This last sub-step is the AIR-FRI link: it connects FRI (which only proves low-degree-ness, knowing nothing about constraints or computations) to the actual claim being verified. Without it, a cheating prover could commit to $\text{Comp}(X) = 0$, pass FRI trivially, and hope the verifier is satisfied.
Why is this sound? The prover committed to the trace before learning the query points (Fiat-Shamir). If the trace violates any constraint, the composition polynomial has poles and isn’t low-degree; FRI catches this. If the trace is valid but the prover committed to a different composition polynomial, the opened value and the locally recomputed value disagree at most points (Schwartz-Zippel); the random queries catch this.

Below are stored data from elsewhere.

-- ==== Sys2Proof/Machine/StreamGo.lean ====
section
/-! DEFINITION. What a GO or a copy moves (spec/10_stream_engines.md R284 to R299, R305 to R308): a transfer is worked out on
a copy of the state that gathers the words still to be asked for, the rows to write and the parts; it takes effect once
every word it reads is there. -/
namespace Sys2Proof.Machine

/-! ### Loop nests and addresses (R284, R288, R294) -/

/-- The coordinates of a loop nest in loop order, level 0 first and fastest. -/
def nest : List Nat → List (List Nat)
  | [] => [[]]
  | n :: ns => (nest ns).flatMap (fun t => (List.range n).map (fun i => i :: t))

/-- Coordinates as integers. -/
def ints (cs : List Nat) : List Int := cs.map Int.ofNat

/-- The number of an iteration in loop order. -/
def iterNo : List Int → List Nat → Int
  | i :: is, n :: ns => i + n * iterNo is ns
  | _, _ => 0

/-- The full address of storage word w of the row at some coordinates; `ns` are the counts of the levels. -/
def StrOp.rowWord (o : StrOp) (cs : List Int) (ns : List Nat) (w : Nat) : Nat :=
  if o.layout = 0 then wrapWord o.addr.toNat (((cs.zip o.strides).map (fun p => p.1 * p.2)).sum + (w : Int))
  else wrapWord o.addr.toNat (layoutWord o.layout o.pitch o.rw (iterNo cs ns).toNat w)

/-- The full addresses of a row of n words. -/
def StrOp.row (o : StrOp) (cs : List Int) (ns : List Nat) (n : Nat) : List Nat := (List.range n).map (o.rowWord cs ns)

/-- Data words among n storage words of a row (R262). -/
def dataOf (t : EType) (n : Nat) : Nat := if t.scaled then n - ceilDiv n 17 else n
/-- Elements of a row of n storage words (R286). -/
def rowElems (t : EType) (n : Nat) : Nat := dataOf t n * t.code.perWord

/-- Where a window reads (R288): the pixel, clamped where EDGE is CLAMP, or nothing; and whether it was clamped. -/
def winAt (f : StrFields) (cs : List Int) : Option (Nat × Nat) × Bool :=
  let a := f.wina.getD 0
  let b := f.winb.getD 0
  let lev (lo : Nat) : Int := nth 0 (fld b lo 3) cs
  let h := lev 39 * (fld a 22 4 + 1) + lev 33 * (fld a 14 4 + 1) - fld b 50 8
  let w := lev 36 * (fld a 18 4 + 1) + lev 30 * (fld a 10 4 + 1) - fld b 42 8
  let hx := fld a 42 16
  let wx := fld a 26 16
  let out := h < 0 ∨ (hx : Int) ≤ h ∨ w < 0 ∨ (wx : Int) ≤ w
  if out then
    (if bitOf a 9 then (none, false) else (some ((max 0 (min h (hx - 1))).toNat, (max 0 (min w (wx - 1))).toNat), true))
  else (some (h.toNat, w.toNat), false)

/-- The row of a window's pixel: base plus (h·W + w)·PITCH and the strides of the other levels. -/
def winRow (f : StrFields) (cs : List Int) (p : Nat × Nat) (n : Nat) : List Nat :=
  let b := f.winb.getD 0
  let used := [fld b 39 3, fld b 36 3, fld b 33 3, fld b 30 3]
  let o := f.src
  let q := p.1 * fld (f.wina.getD 0) 26 16 + p.2
  let rest := (((cs.zip o.strides).zip (List.range 6)).map (fun x => if used.contains x.2 then 0 else x.1.1 * x.1.2)).sum
  (List.range n).map (fun w => wrapWord o.addr.toNat ((layoutWord o.layout o.pitch o.rw q w : Int) + rest))

/-! ### The transfer under evaluation -/

/-- A row to write: its part (64 for a row of no part), the words, and masks of the bits to write where not all. -/
structure StrWrite where
  part  : Nat
  addrs : List Nat
  ws    : List Nat
  masks : List Nat
deriving DecidableEq, Repr

/-- A failed read: reason, device and link. -/
structure StrErr where
  reason : Nat
  dev    : Nat
  link   : Nat
deriving DecidableEq, Repr

/-- A read to ask for: the number under which its answer is kept (its address; for a pop of another device's queue one of its own), its
address, bytes and part (64 for one of no part). -/
structure StrAsk where
  key  : Nat
  addr : Nat
  n    : Nat
  part : Nat
deriving DecidableEq, Repr

/-- The evaluation of a transfer: the reads to ask for, the queues of other devices popped, the rows to write, the rows fetched in the
current coalescing window, the index words read, the indices the window has served, the current window and place, the place at which
tiles are written, why the place of the next tile is not known, the words of a strided access so far, read and written (R265), and
whether the GO has ended early or TILE_POL has stopped it. -/
structure Go where
  s      : State
  r      : StrRun
  asks   : List StrAsk
  pops   : List Nat
  writes : List StrWrite
  memo   : List (Nat × Except StrErr (List Nat))
  ixs    : List (Nat × List Byte)
  seen   : List (Int × Nat)
  win    : Nat
  place  : Nat
  lost   : Option StrErr
  strip  : List Nat
  dstrip : List Nat
  halt   : Bool
  stop   : Bool

/-- Fixed during a transfer: the core and the engine. -/
structure GoEnv where
  c   : Core
  e   : Eng

/-- Is the address outside this device's own memory: another device's, or the companion's? -/
def State.farAddr (s : State) (a : Nat) : Bool := a / 2 ^ 48 != s.devId.toNat || decide (2 ^ 47 ≤ localOf a)

/-- The device a failed part names. -/
def State.failDevOf (s : State) (a : Nat) : Nat := if a / 2 ^ 48 = s.devId.toNat then 0 else a / 2 ^ 48

/-- The engine as one who accesses memory. -/
def GoEnv.who (v : GoEnv) : NzWho := .unit v.c (4 + v.e.val)

/-- Read n bytes at an address, their answer kept under a number: the bytes, or why not. What is still to come reads zero and is asked
for. -/
def Go.rdAs (g : Go) (v : GoEnv) (key a n part : Nat) : Except StrErr (List Byte) × Go :=
  let ask : Except StrErr (List Byte) × Go := (.ok (padTo n []), { g with asks := g.asks ++ [⟨key, a, n, part⟩] })
  match findGot key g.r.cache with
  | some (.failed reason link) => (.error ⟨reason, g.s.failDevOf a, link⟩, g)
  | some (.data w) => (.ok (padTo n (bytesOf 64 w.toNat)), g)
  | some (.bytes bs) => (.ok (padTo n bs), g)
  | _ =>
    if g.s.farAddr a then ask
    else match g.s.readKeep v.who (4 + v.e.val) (localOf a) n with
      | (.data bs, s) => (.ok bs, { g with s := s })
      | (.fail k, s) => (.error ⟨k, 0, 0⟩, { g with s := s })
      | (.done, s) => (.ok (padTo n []), { g with s := s })
      | (.wait, _) => ask

/-- Read n bytes at an address. -/
def Go.rd (g : Go) (v : GoEnv) (a n part : Nat) : Except StrErr (List Byte) × Go := g.rdAs v a a n part
/-- A pop of another device's queue: one READ of the row, at most of the 4,096 B that a packet may have (R422, R432). Pops of one queue
are told apart by their number. -/
def Go.popFar (g : Go) (v : GoEnv) (a n part : Nat) : Except StrErr (List Byte) × Go :=
  let r := { g with pops := a :: g.pops }.rdAs v (2 ^ 64 * (1 + g.pops.count a) + a) a (min n 4096) part
  (match r.1 with
   | .ok bs => .ok (padTo n bs)
   | .error x => .error x, r.2)

/-- Is the address in a queue page of a device? -/
def inQueue (a : Nat) : Bool := (queuePage (localOf a)).isSome

/-- Read the words of a row: one access where they come from a queue page (chapter 15), else word by word. -/
def Go.rdWords (g : Go) (v : GoEnv) (part : Nat) : List Nat → Except StrErr (List Nat) × Go
  | [] => (.ok [], g)
  | a :: as =>
    let r := g.rd v a 64 part
    let t := r.2.rdWords v part as
    (match r.1, t.1 with
     | .ok b, .ok l => .ok (natOf b :: l)
     | .error x, _ => .error x
     | _, .error x => .error x, t.2)
def Go.rdRow (g : Go) (v : GoEnv) (part : Nat) (as : List Nat) : Except StrErr (List Nat) × Go :=
  match as with
  | a :: _ =>
    if inQueue a then
      (match (if g.s.farAddr a then g.popFar v a (64 * as.length) part else g.rd v a (64 * as.length) part) with
       | (.ok bs, g) => (.ok ((chunks 64 as.length bs).map natOf), g)
       | (.error x, g) => (.error x, g))
    else g.rdWords v part as
  | [] => (.ok [], g)

/-- Count the slots that reading or writing a row occupies in a pantry (R259): an access is up to 64 consecutive words of one row
(DESIGN CHOICE: R259 leaves open which words one access holds). -/
def Go.countRow (g : Go) (as : List Nat) : Go := { g with s := (chunks 64 (as.length + 1) as).foldl State.countSlots g.s }
/-- The strided accesses so far are done: the words that one-word rows along level 0 read and write (R265). -/
def Go.flush (g : Go) : Go := { (g.countRow g.strip).countRow g.dstrip with strip := [], dstrip := [] }

/-- Count the slots of a transposing read of rows, square by square (R266): a square holds `turnSide` rows and `turnWords` words of
each; what lies past the rows or the words is padded and not read (R289). -/
def Go.countTurn (g : Go) (t : EType) (rows : List (List Nat)) : Go :=
  let tw := turnWords t
  { g with s := (chunks (turnSide t) (rows.length + 1) rows).foldl (fun s ch =>
      (List.range (ceilDiv ((ch.map List.length).foldl max 0) tw)).foldl (fun s q =>
        s.countSlots (ch.flatMap (fun r => (r.drop (q * tw)).take tw))) s) g.s }

/-! ### Parts (R305 to R307) -/

/-- The unit of an address (Table 10-4); none in the issuing core's own pantry or accumulator window. -/
def State.unitOf (s : State) (c : Core) (a : Nat) : Option Nat :=
  let l := localOf a
  if s.inOwnPantry c a 1 || s.inOwnAcc c a then none
  else some (
    if a / 2 ^ 48 ≠ s.devId.toNat then 0x10000 + a / 2 ^ 48
    else match pantryOf l, accWindow l with
    | some (k, _), _ => k.val
    | none, some (k, _) => k.val
    | none, none =>
      if inHbm l then 0x100 + s.hbmPc l else if inLp l then 0x200 + s.lpChan l
      else match queuePage l with
      | some (q, _) => 0x300 + dieOf q
      | none => if 2 ^ 47 ≤ l then 0x400 + s.cmemHalf l else 0x410)

/-- The own pantry as a unit. -/
def ownUnit : Nat := 0x500

/-- The unit a row belongs to, by the addresses of its two ends. -/
def State.rowUnit (s : State) (c : Core) (src dst : Nat) : Nat :=
  match s.unitOf c dst, s.unitOf c src with
  | some d, _ => d
  | none, some u => u
  | none, none => ownUnit

/-- The part of a unit, numbered when first reached (R305). -/
def Go.part (g : Go) (u : Nat) : Nat × Go :=
  let us := g.r.units
  let k := (us.takeWhile (fun x => x != u)).length
  if k < us.length then (k, g)
  else if us.length < 64 then (us.length, { g with r := { g.r with units := us ++ [u] } })
  else (63, { g with r := { g.r with folded := true } })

There is a subtle gap in standard FRI: the verifier only queries points in the LDE domain $D$, so a cheating prover could commit to a function that’s low-degree on $D$ but encodes wrong trace values. DEEP-FRI (introduced in Chapter 10) closes this gap. The verifier samples a random point $z$ outside $D$ and requires the prover to open the trace polynomials there. Since honest trace polynomials are globally low-degree, they can be evaluated anywhere; a cheater who faked values only on $D$ cannot consistently answer at $z$. In the STARK context, this means the AIR-FRI link is checked at a point the prover could not have anticipated when constructing the trace commitment, which is why most STARK implementations use DEEP-FRI rather than standard FRI.
A Concrete Example: Fibonacci
Let’s trace the protocol on a minimal computation: proving knowledge of the 7th Fibonacci number.
The claim: starting from $F_0 = 1, F_1 = 1$, the sequence satisfies $F_6 = 13$. The trace has two registers $(a, b)$ representing consecutive Fibonacci numbers, with 6 rows (steps 0-5):
| Step | $a$ | $b$ |
|---|---|---|
| 0 | 1 | 1 |
| 1 | 1 | 2 |
| 2 | 2 | 3 |
| 3 | 3 | 5 |
| 4 | 5 | 8 |
| 5 | 8 | 13 |
The transition constraints enforce, at each step $i \in {0, \ldots, 4}$:
- $a_{i+1} = b_i$ (the next $a$ is the current $b$)
- $b_{i+1} = a_i + b_i$ (the next $b$ is the sum)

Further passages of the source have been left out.